As Guatemalan human rights activist Pedro Canil Gonzalez spoke of the horrors that befell his Mayan community of Santa Maria Tzerja, the crowd in Anabel Taylor Cafe grew eerily silent. Students, staff and community members filled the cafe last night to hear Gonzalez recount the events of the 1982 genocide of 200,000 indigenous Guatemalans.
According to Gonzalez, the Guatemalan government was comprised of “corruption, injustice, and human rights violations” stemming from an extremely unequal distribution of wealth. This system spurned widespread civilian discontent.
“As a response to the inequality, many activists were working to change the system of injustice,” Gonzalez said. “As a result the army began a campaign of persecution. The government and army began murdering and torturing everyone who rose up.”
The persecution eventually spread to Gonzalez’s village of Santa Maria Tzeja. On Feb. 15, 1982, an army patrol entered the community and massacred 15 people. Among these casualties were several of Gonzalez’s family members.
“In the massacre, my mother, one daughter, my brother-in-law and six cousins were killed, as well as other members of the community,” Gonzalez said.
Fearing for their lives, the survivors of the Santa Maria Tzeja massacre fled to Mexico. They spent the next 12 years living in camps alongside 46,000 other refugees, attempting to rebuild their broken community. It was not until May 3, 1999, that Gonzalez and his fellow survivors were able to return to their Guatemalan village.
“Thanks to the hard work of the entire community, we were able to rebuild much of what was there before,” Gonzalez said.
Gonzalez now seeks retribution from the Guatemalan government for the injustices against his people. Survivors from ten villages have formed the Association for Peace and Reconciliation, an organization dedicated to improving civil rights in Guatemala.
“We have filed a criminal complaint with the Ministry of Justice. Currently, the justice ministry is in the process of collecting eyewitness testimonies of the survivors,” Gonzalez said.
The charges filed by the Association for Peace and Reconciliation are directed at former military dictator Romeo Lucas Garcia. Garcia is charged with “genocide and crimes against humanity,” according to Gonzalez.
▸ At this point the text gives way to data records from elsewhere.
/-- For the copy that a channel runs and that may go on, which none may whose reads follow a store that is not performed,
and no stop being asked of its thread: where both sides of the parts due translate to places that this module serves
and the windows let pass, COPY_CHUNK copies their bytes, every byte read before any is written, changes no other byte
and advances the copy; where a side does not translate it stops the copy with that page fault; where a window, this
reeve or another module refuses, or a link is down, it fails the copy with that REASON in ERROR. The parts due end at
a chunk's end, or so that no 64-bit word of the destination is written in two steps (the model's reading of R178 with
R359, log 5). A copy of a killed launch is cancelled after its chunk. COPY_COMPLETE of a copy whose rows are all moved
sets the tag, signals the semaphore and takes the copy off the FIFO; COMPLETED is then the lowest id in flight. PAGE
makes the fault pending in a LIVE thread once, withdrawing a wait other than that of WAIT, SLEEP or an answered access
(which R147 lets no withdrawal undo, log 25); of another thread it first gives the reeve its record, and then resumes
the copy where the page is there, or fails it with REASON 4 and reports it. (R68, R147, R176, R178, R179, R266, R351,
R359, R360, R361, R411.) -/
def Obligations.CopiesMoveAndComplete : Prop :=
  ∀ (k : Nat) (ch : Fin 4) (r : Remote) (c : Copy) (s : State),
    let core := s.coreAt k
    let part := (s.launchAt c.launch).part
    let src := s.sideOf c.launch c.w0
    let dst := s.sideOf c.launch c.w1
    let n := min (min (c.rbytes - c.bytesDone) 4096) (min (src.at_ (c.rowsDone * c.sstride + c.bytesDone)).room
      (dst.at_ (c.rowsDone * c.dstride + c.bytesDone)).room)
    let low := fun row col : Nat => (dst.at_ (row * c.dstride + col)).low
    let ps := c.unit src dst
    let gone := ps.foldl (fun x p => x.advance p.len) c
    let becomes := fun (x : Copy) => core.fifo.map fun y => if y.ch = ch ∧ y.id = c.id then x else y
    let sl := s.slotAt c.slot
    let fails := fun (t : State) (reason : Nat) => t.mem = s.mem ∧ (t.coreAt k).fifo = core.fifo
      ∧ (t.coreAt k).chans[ch].error = (core.chans[ch].error &&& 0x4000000000000000) ||| word (2 ^ 63 + reason * 2 ^ 56 + c.id)
    let chunk := fun (x : Remote) (post : State → Prop) => ∃ t, exec (.copyChunk k ch x) s = .next t ∧ post t
    core.running ch = some c →
    (∀ j ∈ s.pairOf c.slot, (s.slotAt j).stopDue = false) →
    (c.cancelled = true → s.copyGoes k c = true → c.moved = false →
      chunk r fun t => ∀ x ∈ (t.coreAt k).fifo, ¬ (x.ch = ch ∧ x.id = c.id))
    ∧ (c.badWord = none → c.rowsDone < c.rows → c.bytesDone < c.rbytes →
      (∀ p ∈ ps, 0 < p.len)
      ∧ (gone.rows ≤ gone.rowsDone ∨ ∀ p ∈ ps, ∀ i, i < p.len →
          (low p.row p.col + i) / 8 < low gone.rowsDone gone.bytesDone / 8)
      ∧ ((low c.rowsDone c.bytesDone + n) % 8 = 0 → ps = [⟨c.rowsDone, c.bytesDone, n⟩]))
    ∧ (c.cancelled = false → s.copyGoes k c = true → c.moved = false →
      (∀ f s1, s.placePieces k part c src dst ps = (.error f, s1) →
        chunk r fun t => t.mem = s.mem ∧ (t.coreAt k).fifo = becomes { c with fault := some f, told := false })
      ∧ (∀ ms s1, s.placePieces k part c src dst ps = (.ok ms, s1) →
        let refusal := ms.findSome? fun m => (s1.sideRefusal c m.src m.len 1).or (s1.sideRefusal c m.dst m.len 2)
        let who := fun m : Move => [s1.copyServer c m.src m.len, s1.copyServer c m.dst m.len]
        (∀ reason, refusal = some reason → chunk r fun t => fails t reason)
        ∧ (refusal = none →
          ((∃ m ∈ ms, .refused ∈ who m) → chunk r fun t => fails t 2)
          ∧ ((∀ m ∈ ms, .refused ∉ who m) → (∃ m ∈ ms, .away ∈ who m) →
            (chunk .refused fun t => fails t 2) ∧ (chunk .linkDown fun t => fails t 3))
          ∧ (∀ a b : Move → Nat, (∀ m ∈ ms, who m = [.here (a m), .here (b m)] ∧ m.src.sp ≠ .ctx ∧ m.dst.sp ≠ .ctx
                ∧ (m.src.sp = .dram → ∀ i, i < m.len → s.stackShut (a m + i) = false) ∧ (m.dst.sp = .dram → s.stackShut (b m) = false)) →
            let from_ := fun m : Move => ({ m.src with off := a m } : Loc).key
            let to_ := fun m : Move => ({ m.dst with off := b m } : Loc).key
            ms.Pairwise (fun x y => to_ x + x.len ≤ to_ y ∨ to_ y + y.len ≤ to_ x) →
            (∀ m ∈ ms, a m % 8 = m.low % 8) →
            (∀ x ∈ ms, ∀ y ∈ ms, ∀ i j, i < x.len → j < y.len → (x.low + i) / 8 = (y.low + j) / 8 →
              from_ x + y.low = from_ y + x.low ∧ a x + y.low = a y + x.low) →
            MemOk s → s.poison = [] → c.early = [] → c.held = [] →
            chunk r fun t => (∀ m ∈ ms, ∀ i, i < m.len → byteAt t.mem (to_ m + i) = byteAt s.mem (from_ m + i))
              ∧ (∀ key, (∀ m ∈ ms, key < to_ m ∨ to_ m + m.len ≤ key) → byteAt t.mem key = byteAt s.mem key)
              ∧ (∃ h, (t.coreAt k).fifo = becomes { gone with held := h })
              ∧ t = { s with mem := t.mem, cores := t.cores }))))
    ∧ (s.copyGoes k c = true → c.rows ≤ c.rowsDone →
      let ends := fun u : State => ∃ t, exec (.copyComplete k ch) s = .next t
        ∧ (t.coreAt k).fifo = (u.coreAt k).fifo.filter (fun x => !(x.ch = ch && x.id = c.id))
        ∧ (t.coreAt k).chans[ch].completed = (t.coreAt k).completedOf ch ∧ t = { u with cores := t.cores }
      (c.sig = false → c.tagfull = false → ends s)
      ∧ (∀ l, s.sideOf c.launch c.w1 = .loc l →
        (c.tagfull = false → c.sig = true → ∀ u, s.addSem l.tile c.sem 1 = some u → ends u)
        ∧ (c.tagfull = true → c.sig = false → ends (s.changeTag (c.lastWord l) true))))
    ∧ ((∃ x ∈ s.culvert, x.slot = c.slot ∧ (c.ch, c.id) ∈ x.copies) → s.copyGoes k c = false)
    ∧ (s.copyGoes k c = false → exec (.copyChunk k ch r) s = .next s ∧ exec (.copyComplete k ch) s = .next s)
    ∧ (∀ sub va, c.fault = some (sub, va) → c.stopping = false → chanFailed core.chans[ch] = false →
      (sl.state = .live → c.told = false → sl.hold = none → ∃ t, exec (.page k ch) s = .next t
        ∧ (t.slotAt c.slot).pending = (sl.pending.filter fun p => p.cause ≠ 0x0C) ++ [⟨0x0C, sub, va⟩]
        ∧ (t.slotAt c.slot).wait = (match sl.wait with
            | some (.sluice x y z) => some (.sluice x y z)
            | some (.sleep x) => some (.sleep x)
            | some (.globalIn x y) => some (.globalIn x y)
            | _ => none)
        ∧ (t.coreAt k).fifo = becomes { c with told := true })
      ∧ (sl.state ≠ .live → sl.pageRecord = none →
        exec (.page k ch) s = .next (s.setSlot c.slot { sl with pageRecord := some ⟨0x0C, sub, va, (s.img c.slot).pc, true⟩ }))
      ∧ (sl.state ≠ .live → sl.pageRecord ≠ none →
        let u := s.setSlot c.slot { sl with pageRecord := none }
        (u.pageThere c va = true → ∃ t, exec (.page k ch) s = .next t
          ∧ (t.coreAt k).fifo = becomes { c with fault := none, told := false } ∧ t = { u with cores := t.cores })
        ∧ (u.pageThere c va = false → ∃ t, exec (.page k ch) s = .next t ∧ fails t 4
          ∧ (t.slotAt c.slot).pageRecord = none
          ∧ (t.partAt part).reports = (s.partAt part).reports ++ [⟨c.slot, sub * 256 + 0x0C, va, 0⟩])))
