-- ==== Sys2Proof/Laws/State.lean ====
section
/-! SUPPORT. What each update of the state changes and what it leaves: one lemma for each field and update, and what reading
a unit gives after one is replaced. -/
set_option Elab.async false
namespace Sys2Proof.Machine
open Sys2Proof

/-! ## Collections keyed by a number -/

@[simp] theorem look_put_same {α : Type} (d : α) (m : List (Nat × α)) (n : Nat) (x : α) : look d (put m n x) n = x := by
  induction m with
  | nil => simp [put, look]
  | cons p r ih =>
    obtain ⟨k, v⟩ := p
    simp only [put]
    split
    · simp [look]
    · split
      · simp [look]
      · simp only [look, *, ↓reduceIte]

theorem look_put_of_ne {α : Type} (d : α) (m : List (Nat × α)) {n k : Nat} (x : α) (h : k ≠ n) :
    look d (put m n x) k = look d m k := by
  induction m with
  | nil => simp [put, look, h]
  | cons p r ih =>
    obtain ⟨k', v⟩ := p
    simp only [put]
    split
    · subst_vars; simp [look, h]
    · split
      · simp [look, h]
      · simp only [look, ih]

/-- A collection of keys n and above. -/
theorem rising_tail {α : Type} {a : Nat × α} {r : List (Nat × α)} (h : rising (a :: r) = true) : rising r = true := by
  cases r with
  | nil => rfl
  | cons b r => simp only [rising, Bool.and_eq_true] at h; exact h.2

theorem rising_cons {α : Type} {a : Nat × α} {r : List (Nat × α)} :
    rising (a :: r) = true ↔ rising r = true ∧ ∀ p ∈ r, a.1 < p.1 := by
  induction r generalizing a with
  | nil => simp [rising]
  | cons b r ih =>
    simp only [rising, Bool.and_eq_true, decide_eq_true_eq, List.mem_cons, forall_eq_or_imp]
    constructor
    · rintro ⟨h1, h2⟩
      exact ⟨h2, h1, fun p hp => Nat.lt_trans h1 ((ih.1 h2).2 p hp)⟩
    · rintro ⟨h1, h2, -⟩
      exact ⟨h2, h1⟩

theorem mem_put {α : Type} {m : List (Nat × α)} {n : Nat} {x : α} {p : Nat × α} (h : p ∈ put m n x) : p = (n, x) ∨ p ∈ m := by
  induction m with
  | nil => simpa [put] using h
  | cons q r ih =>
    simp only [put] at h
    split at h
    · rcases List.mem_cons.1 h with h | h
      · exact .inl h
      · exact .inr (List.mem_cons_of_mem _ h)
    · split at h
      · rcases List.mem_cons.1 h with h | h
        · exact .inl h
        · exact .inr h
      · rcases List.mem_cons.1 h with h | h
        · exact .inr (h ▸ List.mem_cons_self ..)
        · rcases ih h with h | h
          · exact .inl h
          · exact .inr (List.mem_cons_of_mem _ h)

theorem rising_put {α : Type} {m : List (Nat × α)} (n : Nat) (x : α) (h : rising m = true) : rising (put m n x) = true := by
  induction m with
  | nil => rfl
  | cons q r ih =>
    obtain ⟨h1, h2⟩ := rising_cons.1 h
    simp only [put]
    split
    · subst_vars; exact rising_cons.2 ⟨h1, h2⟩
    · split
      · next hlt => exact rising_cons.2 ⟨h, fun p hp => by
          rcases List.mem_cons.1 hp with e | hp
          · exact e ▸ hlt
          · exact Nat.lt_trans hlt (h2 p hp)⟩
      · next h3 h4 => exact rising_cons.2 ⟨ih h1, fun p hp => by
          rcases mem_put hp with e | hp
          · rw [e]; simp only; omega
          · exact h2 p hp⟩

theorem rising_filter {α : Type} {m : List (Nat × α)} (f : Nat × α → Bool) (h : rising m = true) :
    rising (m.filter f) = true := by
  induction m with
  | nil => rfl
  | cons q r ih =>
    obtain ⟨h1, h2⟩ := rising_cons.1 h
    simp only [List.filter_cons]
    split
    · exact rising_cons.2 ⟨ih h1, fun p hp => h2 p (List.mem_filter.1 hp).1⟩
    · exact ih h1
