-- ==== Sys2Proof/Laws/PerInstr.lean ====
section
/-! SUPPORT. The round trip for each constructor: a well-formed instruction is what the decoder reads from its words. -/
set_option Elab.async false
set_option linter.unusedTactic false
set_option linter.unreachableTactic false
set_option linter.unnecessarySeqFocus false
set_option linter.unusedSimpArgs false
namespace Sys2Proof.Laws.RoundTrip
open Sys2Proof

/-- What its words decode to is the instruction, with every operand at every value that its encoding admits (03 R37 to
R63). -/
def Statement (i : Instr) : Prop := i.wf = true → decode (encodeNat i) = .ok i
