/-! ## Machine/Tables.lean -/

@[simp] theorem loadTable_mem (s : State) (slot : Fin 4) (l : Loc) (d : Descriptor) : (s.loadTable slot l d).mem = s.mem := rfl

/-! ## Machine/Matrix.lean -/

@[simp] theorem setUnit_mem (s : State) (t : Nat) (u : MatrixUnit) : (s.setUnit t u).mem = s.mem := rfl
@[simp] theorem acceptOp_mem (s : State) (len : Nat) (op : MatrixOp) : (s.acceptOp len op).mem = s.mem := by simp [State.acceptOp]
@[simp] theorem matrixTrap_mem (s : State) (sub v : Nat) : (s.matrixTrap sub v).mem = s.mem := by simp [State.matrixTrap]

@[simp] theorem output_mem_wf {s : State} (t c n : Nat) (int pair32 : Bool) (row col : List Block) (h : Memory.wf s.mem = true) :
    Memory.wf (s.output t c n int pair32 row col).mem = true := by simp [State.output, h, write_mem_wf]

@[simp] theorem outputRow_mem_wf {s : State} (t c : Nat) (fa : BFmt) (row : List Block) (h : Memory.wf s.mem = true) :
    Memory.wf (s.outputRow t c fa row).mem = true := foldl_mem_wf (fun _ _ h => by simp [h]) h

@[simp] theorem mulInto_mem_wf {s : State} (t : Nat) (rows : List (List Block)) (c : Nat) (fa : BFmt)
    (h : Memory.wf s.mem = true) :
    Memory.wf (s.mulInto t rows c fa).mem = true := foldl_mem_wf (fun _ _ h => by simp [h]) h

@[simp] theorem signal_mem (s : State) (t : Nat) (sem : Option (Fin 16)) : (s.signal t sem).mem = s.mem := by
  unfold State.signal
  split
  · rfl
  · split
    · next hm => exact mem_of_addSem hm
    · rfl

@[simp] theorem popOp_mem (s : State) (t : Nat) : (s.popOp t).mem = s.mem := rfl

@[simp] theorem mulBoundary_mem (s : State) (t : Nat) : (s.mulBoundary t).mem = s.mem := by
  unfold State.mulBoundary
  split <;> simp

@[simp] theorem mulDone_mem (s : State) (t : Nat) : (s.mulDone t).mem = s.mem := by
  unfold State.mulDone
  split <;> simp

@[simp] theorem endLeft_mem_wf {s : State} (t : Nat) (turn : Instr) (h : Memory.wf s.mem = true) :
    Memory.wf (s.endLeft t turn).mem = true := by
  unfold State.endLeft
  split
  · split
    · exact h
    · dsimp only
      split <;> simp [h, putLeft_mem_wf]
  · exact h

@[simp] theorem taint_mem (s : State) (l : Loc) (n : Nat) : (s.taint l n).mem = s.mem := rfl

@[simp] theorem drain_mem_wf {s : State} (src dst : Loc) (et : ET) (rm : RM) (sat clr int : Bool) (h : Memory.wf s.mem = true) :
    Memory.wf (s.drain src dst et rm sat clr int).mem = true := by simp [State.drain, h, write_mem_wf]

@[simp] theorem putWords_mem_wf {s : State} (t off : Nat) (ws : List Nat) (h : Memory.wf s.mem = true) :
    Memory.wf (s.putWords t off ws).mem = true := by
  induction ws generalizing s off with
  | nil => exact h
  | cons x r ih => exact ih _ (write_mem_wf _ _ _ h)

/-! ## Machine/Preempt.lean -/

@[simp] theorem freeTile_mem (s : State) (t : Nat) : (s.freeTile t).mem = s.mem := by simp [State.freeTile]
@[simp] theorem dropPump_mem (s : State) (l c : Nat) : (s.dropPump l c).mem = s.mem := by simp [State.dropPump]
@[simp] theorem loadPump_mem (s : State) (l : Nat) (p : PumpSave) : (s.loadPump l p).mem = s.mem := rfl

@[simp] theorem saveLaunch_mem_wf {s : State} (l : Nat) (h : Memory.wf s.mem = true) : Memory.wf (s.saveLaunch l).mem = true := by
  unfold State.saveLaunch
  dsimp only
  rw [foldl_mem fun _ _ => by simp]
  dsimp only
  rw [foldl_mem fun _ _ => by simp, foldl_mem fun _ _ => by simp]
  simp [h]

@[simp] theorem restoreTile_mem_wf {s : State} (l i t : Nat) (x : TileSave) (h : Memory.wf s.mem = true) :
    Memory.wf (s.restoreTile l i t x).mem = true := by
  refine wf_foldl_setByte _ _ _ (clearTile_mem_wf _ ?_)
  rw [foldl_mem fun _ _ => by simp, foldl_mem fun _ _ => by simp, foldl_mem fun _ _ => by simp]
  exact h

@[simp] theorem takeInbox_mem (s : State) (l : Nat) (ms kept : List Inbound) : (s.takeInbox l ms kept).mem = s.mem := by
  induction ms generalizing s kept with
  | nil => rfl
  | cons m r ih =>
    unfold State.takeInbox
    dsimp only
    split
    · rw [ih, State.setCore_mem]
    · exact ih ..

@[simp] theorem restoreLaunch_mem_wf {s : State} (l : Nat) (place : List Nat) (h : Memory.wf s.mem = true) :
    Memory.wf (s.restoreLaunch l place).mem = true := by
  unfold State.restoreLaunch
  dsimp only
  rw [foldl_mem fun _ _ => by simp, takeInbox_mem, evenPoints_mem, foldl_mem fun _ _ => by simp,
    foldl_mem fun _ _ => by simp]
  exact foldl_mem_wf (fun _ _ h => by split <;> simp [h]) h
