-- ==== Sys2Proof/Syntax.lean ====
section
/-!
DEFINITION. The commands of the part: one constructor per row of spec/opcode_table.json. A register write carries the
master that writes and the word written; an event carries what the part meets at it.
-/

set_option Elab.async false

namespace Sys2Proof
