-- ==== Sys2Proof/Machine/VlkTypes.lean ====
section
/-!
DEFINITION. State of VLK (18_vrelilo_hierarchy.md).
-/

set_option Elab.async false

namespace Sys2Proof.Machine

/-- Slot states of VLK_LEDGERk. -/
inductive SlotState where
  | free | enrolling | active | dormant | silent
deriving DecidableEq, Repr

/-- A slot of the Lantern's ledger that is not free (VLK_LEDGERk, R406-R417). -/
structure VSlot where
  k      : Nat
  state  : SlotState
  devid  : Nat
  floor  : Nat
  req    : Nat
  /-- present grant and the grants not yet expired: (mW, expiry) [R414] -/
  grant  : Nat
  expiry : Nat
  older  : List (Nat × Nat)
  /-- consecutive missed polls; consecutive replies that failed their tag -/
  missed : Nat
  badTag : Nat
  /-- the last request could not be met in full -/
  first  : Bool
  /-- the Candle sent SLEEP before it stopped answering -/
  slept  : Bool
  /-- consecutive polls with MORE -/
  more   : Nat
  /-- a poll awaits its reply -/
  polled : Bool
  /-- last SEQ accepted under the link key, with the window of 64 below it -/
  lastSeq : Nat
  seen   : List Nat
  /-- frame counter of the POLLs under the link key (R405) -/
  txSeq  : Nat
  /-- the last REPLY with a request has not been answered by a grant -/
  asked  : Bool
  /-- VLK_CMD.REMOVE waits for the grant to expire (R417) -/
  removing : Bool
deriving DecidableEq, Repr

/-- An image being received or fanned out (R420). -/
structure VImage where
  ident  : Nat
  chunks : Nat
  /-- chunks received (Candle) or to be sent again in this round (Lantern) -/
  have_  : List Nat
  /-- chunks that NAK items reported since the round began (Lantern) -/
  nak    : List Nat
  /-- rounds left, and the next chunk of the first pass (Lantern) -/
  rounds : Nat
  next   : Nat
deriving DecidableEq, Repr

/-- An entry of the forward queue (R419). -/
structure Fwd where
  ev     : Event
  origin : Nat
deriving DecidableEq, Repr

/-- VLK. VLK_CFG, FLOOR, LREQ, ORPHAN_SPINUP, SEGBUDGET, SEGRSV, EVFWD, ALLOW, AGGBASE, IMGBASE and the report address
stand in the register file. -/
structure Vlk where
  /-- VLK_STAT LOCKED, HOLDOVER, QUIET, INVUP, INVDN [5 bits; 18; reset 0] -/
  locked : Bool := false
  holdover : Bool := false
  quietEnd : Option Nat := none
  invUp : Bool := false
  invDn : Bool := false
  /-- VLK_NODE ENR, ROOT, ID [1+1+24 bits; 18; reset 0] -/
  enr : Bool := false
  root : Bool := false
  ident : Nat := 0
  /-- the enrolled Lantern: identifier, DEVID [R407; reset none] -/
  lantern : Option (Nat × Nat) := none
  /-- the fleet authorization's expiry, calendar seconds [48 bits; R407; reset none] -/
  authExp : Option Nat := none
  /-- segment key generation as Candle and as Lantern, and frames sent under the latter [7+7+32 bits; R410; reset 0] -/
  keyGen : Nat := 0
  segGen : Nat := 0
  segFrames : Nat := 0
  /-- LLT_NOW at which the Lantern's segment key was last replaced [32 bits; R410; reset 0] -/
  segAt : Nat := 0
  /-- a KEYNEW sent awaits its beacon, and one received: (generation, beacon seconds) [R410; reset none] -/
  keyNew : Option (Nat × Nat) := none
  keyNext : Option (Nat × Nat) := none
  /-- frame counters SEQ of this sender: upstream link, own segment [32+32 bits; R405; reset 0] -/
  seqUp : Nat := 0
  seqDn : Nat := 0
  /-- last SEQ accepted upstream: under the link key, under the segment key [32+32 bits; R405; reset none] -/
  rxLink : Option Nat := none
  rxSeg : Option Nat := none
  /-- SEQs accepted within the window of 64, under each key [R405; reset none] -/
  seenLink : List Nat := []
  seenSeg : List Nat := []
  /-- VLK time, ns since the epoch of the hierarchy [48 + 30 bits; R411; reset 0] -/
  timeNs : Nat := 0
  /-- a root's slew after a host Timestamp: microseconds left, fraction [R411; reset 0] -/
  slewRem : Int := 0
  slewFrac : Nat := 0
  /-- copy held by the last read of VLK_TIMEUS: seconds [48 bits; 18; reset 0] -/
  hSec : Nat := 0
  /-- consecutive beacons within 0.5 us; consecutive missed; consecutive that failed authentication [R411, R422; reset 0] -/
  agree : Nat := 0
  missedB : Nat := 0
  failedB : Nat := 0
  /-- offset of the last beacon received, ns [R411; reset 0] -/
  lastOff : Int := 0
  /-- error bound in holdover, ns [R411; reset 0] -/
  errNs : Nat := 0
  /-- renewal due at (LLT_NOW); the received lease duration, ms [R413; reset none] -/
  renewAt : Option Nat := none
  leaseDur : Nat := 0
  /-- the next REPLY asks for renewal [1 bit; R413; reset 0] -/
  ask : Bool := false
  /-- a lease has been received since the last loss, so that 0x0F21 is due at the next [1 bit; R413; reset 0] -/
  lostOnce : Bool := false
  /-- orphaned episode: back-off end (ms), back-off (s), window end (ms), window spent [R418; reset none] -/
  backoff : Option Nat := none
  backoffS : Nat := 0
  window : Option Nat := none
  windowUsed : Bool := false
  /-- ledger of the own segment: slots that are not free, ascending [64; 18; reset none] -/
  slots : List VSlot := []
  /-- next slot to poll [6 bits; R406; reset 0] -/
  pollNext : Nat := 0
  /-- forward queue, oldest first [64; R419; reset none] -/
  fwd : List Fwd := []
  /-- VLK_EVDROP; an overflow episode has been recorded [32+1 bits; 18; reset 0] -/
  evDrop : Nat := 0
  dropNoted : Bool := false
  /-- entries written to the aggregation ring [R419; reset 0] -/
  ringCount : Nat := 0
  /-- image being received, image being fanned out [R420; reset none] -/
  rxImg : Option VImage := none
  txImg : Option VImage := none
  /-- attestation report being assembled: slot, bytes received [R421; reset none] -/
  attRx : Option (Nat × Nat) := none
  /-- slot whose next POLL carries ATTREQ [R421; reset none] -/
  attPend : Option Nat := none
  /-- report being returned upstream: next byte [R421; reset none] -/
  attTx : Option Nat := none
  /-- image verified (false) or refused (true) by the security core and still to be reported: identifier, refused [R420; reset
  none] -/
  imgDone : Option (Nat × Bool) := none
  /-- what the last REPLY carried, and its MORE; the items of the last POLL; the payload of the last BEACON [R404, R405, R411;
  reset none] -/
  sentUp : List VItem := []
  sentMore : Bool := false
  sentDn : List VItem := []
  sentBeacon : Nat := 0
  /-- the slot whose Candle was last sent a WAKE (R417) -/
  sentWake : Option Nat := none
  /-- transmitting stopped until (ms), by port: 0 up, 1 down [R422; reset none] -/
  stopUntil : Vector (Option Nat) 2 := Vector.replicate 2 none
  /-- time of the last valid upstream frame, ms [R422; reset 0] -/
  lastRx : Nat := 0
  /-- 0x0F11 of an open pair has been recorded since then [1 bit; R422; reset 0] -/
  upOpen : Bool := false
  /-- counters 0-7, shadows, wrap [8 x 32, 8 x 32, 32 bits; 18; reset 0] -/
  cnt : Vector Nat 8 := Vector.replicate 8 0
  cntSh : Vector Nat 8 := Vector.replicate 8 0
  wrap : Nat := 0
deriving DecidableEq, Repr

end Sys2Proof.Machine
end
And while their chances for success are not good, the group of survivors refuses to cease their efforts.
“I am impressed that they are going ahead with the case knowing their chances of something coming of it are slim,” said Marcie Ley, coordinator for The Committee on U.S.-Latin American Relations, who organized the event.
“They were willing to go through all that work because it’s so important to them,” Ley added.
Abby Benedict grad said, “I was left with the overall realization that these people didn’t have a choice, how desperate they were. They didn’t have police to go to and they couldn’t depend on their government.”
“It seems like the United States should be doing more, getting more involved in what is going on there,” Hsien-Kai Tan ’01 said.
Gonzalez hoped his talk would inspire students to get involved in the Guatemalan civil rights movement.
“I hope that the people that learn about this here at Cornell tell others, become involved, and support those of us in Guatemala that are fighting for justice,” Gonzalez said.
“Then this kind of thing will never happen again,” Gonzalez added.
Gonzalez is speaking today in Uris 153 at 12:15 p.m. as part of the Latin American studies luncheon series. This luncheon is free and open to the public.